## Exercise brief
Can you find the lines of the listing that include "Obligations" and copy every one?

## Supplied information
/-- Traffic-manager reads (R288, R290, Table 11.5): samples, counts of queues and of policers, with zeros for what ring 1 may
not see. -/
def Obligations.TrafficManagerReadsComplete : Prop :=
  (∀ p s bufs q, Admitted opTmSampleRead p s bufs q →
    let o := outData (par p 20 2) (((List.range (par p 20 2)).map (fun i =>
      if tmQueueSeen q p (par p 16 4 + i) then sampleRead q (par p 16 4 + i) else zerosB 16)).flatten)
    Fits p o → Goes (.tmSampleRead p) s (answer opTmSampleRead p bufs o q))
  ∧ (∀ p s bufs q, Admitted opTmQstatsRead p s bufs q →
    let o := outData (par p 20 2) (((List.range (par p 20 2)).map (fun i =>
      if tmQueueSeen q p (par p 16 4 + i) then
        leBytes 8 (queueOf q (par p 16 4 + i)).txFrames.toNat ++ leBytes 8 (queueOf q (par p 16 4 + i)).txOctets.toNat
      else zerosB 16)).flatten)
    Fits p o → Goes (.tmQstatsRead p) s (answer opTmQstatsRead p bufs o q))
  ∧ (∀ p s bufs q, Admitted opTmPolRead p s bufs q →
    let o := outData (par p 20 2) (((List.range (par p 20 2)).map (fun i =>
      let e := par p 16 4 + i
      if authOf q p.src != 1 || (tenantsOf q p.src).contains (fv q 12 2 e 0 24) then
        leBytes 8 (ofSigned 64 (polTokens q e)) ++ leBytes 8 (polOf q e).dropFrames.toNat ++ leBytes 8 (polOf q e).dropOctets.toNat
      else zerosB 24)).flatten)
    Fits p o → Goes (.tmPolRead p) s (answer opTmPolRead p bufs o q))
  ∧ (∀ p s bufs q, Admitted opTmStatsRead p s bufs q →
    let o := outData 64 (leBytes 8 q.sw.unassigned.toNat ++ leBytes 8 q.sw.noDest.toNat ++ leBytes 8 q.sw.polFrames.toNat
      ++ leBytes 8 q.sw.polOctets.toNat ++ zerosB 32)
    Fits p o → Goes (.tmStatsRead p) s (answer opTmStatsRead p bufs o q))

/-- Buffer-pool commands (R304, Table 12.6): POOL_ALLOC grants a buffer or answers NOBUF; POOL_FREE frees a buffer of owner 0x250,
and refuses any other by its cause; POOL_OWNER_READ answers the owner; the reads return their tables, and POOL_ACCT_READ
starts the high marks again unless ring 2 reads. -/
def Obligations.PoolCommandsComplete : Prop :=
  (∀ p s bufs q, Admitted opPoolStatsRead p s bufs q →
    let one := fun pool =>
      let c := kget poolCountsReset q.pools.cnt pool
      leBytes 4 (poolSize q pool) ++ leBytes 4 (poolShared q pool) ++ leBytes 4 (poolSharedUse q pool)
        ++ leBytes 4 (poolFreeCount q pool)
        ++ ([c.allocs, c.frees, c.nobuf, c.doubleFree, c.foreignFree, c.sizeRefused].map (fun v => leBytes 8 v.toNat)).flatten
    let o := outData 7 (((List.range 7).map one).flatten)
    Fits p o → Goes (.poolStatsRead p) s (answer opPoolStatsRead p bufs o q))
  ∧ (∀ p s bufs q, Admitted opPoolAcctRead p s bufs q →
    let one := fun a pool => leBytes 4 (acctUse q a pool).use ++ leBytes 4 (acctUse q a pool).high
      ++ leBytes 8 (acctUse q a pool).nobuf.toNat
    let o := outData 112 ((List.range 16).map (fun a => ((List.range 7).map (one a)).flatten)).flatten
    let marks := (q.pools.acct.map (fun e => (e.1, { e.2 with high := e.2.use }))).filter (fun e => decide (e.2 ≠ acctUseReset))
    Fits p o → Goes (.poolAcctRead p) s (answer opPoolAcctRead p bufs o
      (if authOf q p.src = 2 then q else { q with pools.acct := marks })))
  ∧ (∀ p s bufs q r t, Admitted opPoolAlloc p s bufs q → poolTake (par p 18 2) (acctOf (par p 18 2)) (par p 16 1) q = (some r, t) →
    Goes (.poolAlloc p) s (answer opPoolAlloc p bufs (outOk r) t))
  ∧ (∀ p s bufs q t, Admitted opPoolAlloc p s bufs q → poolTake (par p 18 2) (acctOf (par p 18 2)) (par p 16 1) q = (none, t) →
    Goes (.poolAlloc p) s (answer opPoolAlloc p bufs (outErr stNOBUF) t))
  ∧ (∀ p s bufs q x t, Admitted opPoolFree p s bufs q → poolFree 11 (par p 16 4) (fun o => o == 0x250) q = (x, t) →
    Goes (.poolFree p) s (answer opPoolFree p bufs (match x with
      | none => outOk (par p 16 4)
      | some .double => outErr stNOTFOUND
      | some .foreign => outErr stDENIED
      | some .range => outErr stBADARG) t))
  ∧ (∀ p s bufs q o, Admitted opPoolOwnerRead p s bufs q → kfind q.pools.alloc (par p 16 4) = some o →
    Goes (.poolOwnerRead p) s (answer opPoolOwnerRead p bufs (outOk (o + 2 ^ 12)) q))
  ∧ (∀ p s bufs q, Admitted opPoolOwnerRead p s bufs q → kfind q.pools.alloc (par p 16 4) = none →
    Goes (.poolOwnerRead p) s (answer opPoolOwnerRead p bufs (outOk 0) q))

## Response to the exercise
def Obligations.TrafficManagerReadsComplete : Prop :=
def Obligations.PoolCommandsComplete : Prop :=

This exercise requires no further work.